## Work instructions
Copy out the line that contains "p.length < 2" and the lines after it through the final one in the entries below, exactly, with no other lines.

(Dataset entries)

Segment Open

/-- The silence gate fires in the tick in which `diff` first equals `RX_END_PERIOD + 1`, and not before: until then
a held level only counts time, then the message ends and a result is waiting (R111, R125). -/
def Obligations.GateFiresAfterTheSilence : Prop :=
  ∀ s : State, configOk s.cfg = true → s.rx.phase ≠ .idle → s.rx.elapsed = 0 →
    (∀ k, k ≤ s.cfg.rxEndPeriod →
      rxFeed (List.replicate k s.rx.level) s = s.setRx { s.rx with elapsed := k }) ∧
    (let t := rxFeed (List.replicate (s.cfg.rxEndPeriod + 1) s.rx.level) s
     t.rx.phase = .idle ∧ t.res.done = true ∧ t.res.stat ≠ .none ∧ t.rx.elapsed = s.cfg.rxEndPeriod + 1)

/-- Debounce: a change that comes too early leaves no trace but the time while `diff < RX_REJECT_PERIOD`, and if it
lasts it is accepted in the first tick with `diff = RX_REJECT_PERIOD` (R115, R124, R252). -/
def Obligations.EarlyChangeIsAcceptedLate : Prop :=
  ∀ s : State, configOk s.cfg = true → s.rx.elapsed < s.cfg.rxRejectPeriod →
    (∀ k, s.rx.elapsed + k < s.cfg.rxRejectPeriod →
      rxFeed (List.replicate k (!s.rx.level)) s = s.setRx { s.rx with elapsed := s.rx.elapsed + k }) ∧
    (let t := rxFeed (List.replicate (s.cfg.rxRejectPeriod - s.rx.elapsed) (!s.rx.level)) s
     t.rx.level = !s.rx.level ∧ t.rx.elapsed = 0 ∧ t.rx.phase = (if s.rx.phase = .idle then .start else .data))

/-- A frame on the line is received: a receiver in `CAL` mode, idle at level 0, fed the wave of the frame of any
payload under its own key, with a pulse and a unit within the tolerance of rule R261 and the thresholds of rule R264,
and then the silence, posts `OK` and shows the payload on the read port (R80, R81, R163, R261 to R264). -/
def Obligations.WaveOfAFrameIsReceived : Prop :=
  ∀ (s : State) (p : List Byte) (pulse unit : Nat), configOk s.cfg = true → s.mem.wf → MessageOk s →
    s.cfg.decodeMode = .cal → s.cfg.rxStartBits = 0 →
    s.rx.phase = .idle → s.rx.level = false → s.cfg.rxRejectPeriod ≤ s.diff →
    p.length < 2 ^ (8 * s.cfg.lenBytes.toNat) →
    (frameOf s.cfg p).length ≤ s.cfg.rxbufCap → 8 * (frameOf s.cfg p).length + 1 ≤ s.cfg.cwCap →
    s.cfg.minRxBytes ≤ (frameOf s.cfg p).length →
    1 ≤ unit → s.cfg.rxRejectPeriod ≤ unit → 2 * unit ≤ s.cfg.rxEndPeriod →
    1 ≤ pulse → s.cfg.rxRejectPeriod ≤ pulse → pulse ≤ s.cfg.rxEndPeriod →
    4 * unit < 5 * (9 * pulse / 10) → 3 * (9 * pulse / 10) ≤ 4 * unit →
    (let t := rxFeed (levelsOf (waveRuns pulse unit (frameOf s.cfg p)) ++
        List.replicate (s.cfg.rxEndPeriod + 2) false) s
     t.res.stat = .ok ∧ t.res.len = p.length ∧ t.res.nbytes = (frameOf s.cfg p).length ∧ t.res.minLow = unit ∧
     t.res.minHigh = unit ∧ t.res.done = true ∧ t.rx.phase = .idle ∧
     ∀ a : BitVec 16, rdData t a = p.getD a.toNat 0)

Segment Closed

## Exercise result
    p.length < 2 ^ (8 * s.cfg.lenBytes.toNat) →
    (frameOf s.cfg p).length ≤ s.cfg.rxbufCap → 8 * (frameOf s.cfg p).length + 1 ≤ s.cfg.cwCap →
    s.cfg.minRxBytes ≤ (frameOf s.cfg p).length →
    1 ≤ unit → s.cfg.rxRejectPeriod ≤ unit → 2 * unit ≤ s.cfg.rxEndPeriod →
    1 ≤ pulse → s.cfg.rxRejectPeriod ≤ pulse → pulse ≤ s.cfg.rxEndPeriod →
    4 * unit < 5 * (9 * pulse / 10) → 3 * (9 * pulse / 10) ≤ 4 * unit →
    (let t := rxFeed (levelsOf (waveRuns pulse unit (frameOf s.cfg p)) ++
        List.replicate (s.cfg.rxEndPeriod + 2) false) s
     t.res.stat = .ok ∧ t.res.len = p.length ∧ t.res.nbytes = (frameOf s.cfg p).length ∧ t.res.minLow = unit ∧
     t.res.minHigh = unit ∧ t.res.done = true ∧ t.rx.phase = .idle ∧
     ∀ a : BitVec 16, rdData t a = p.getD a.toNat 0)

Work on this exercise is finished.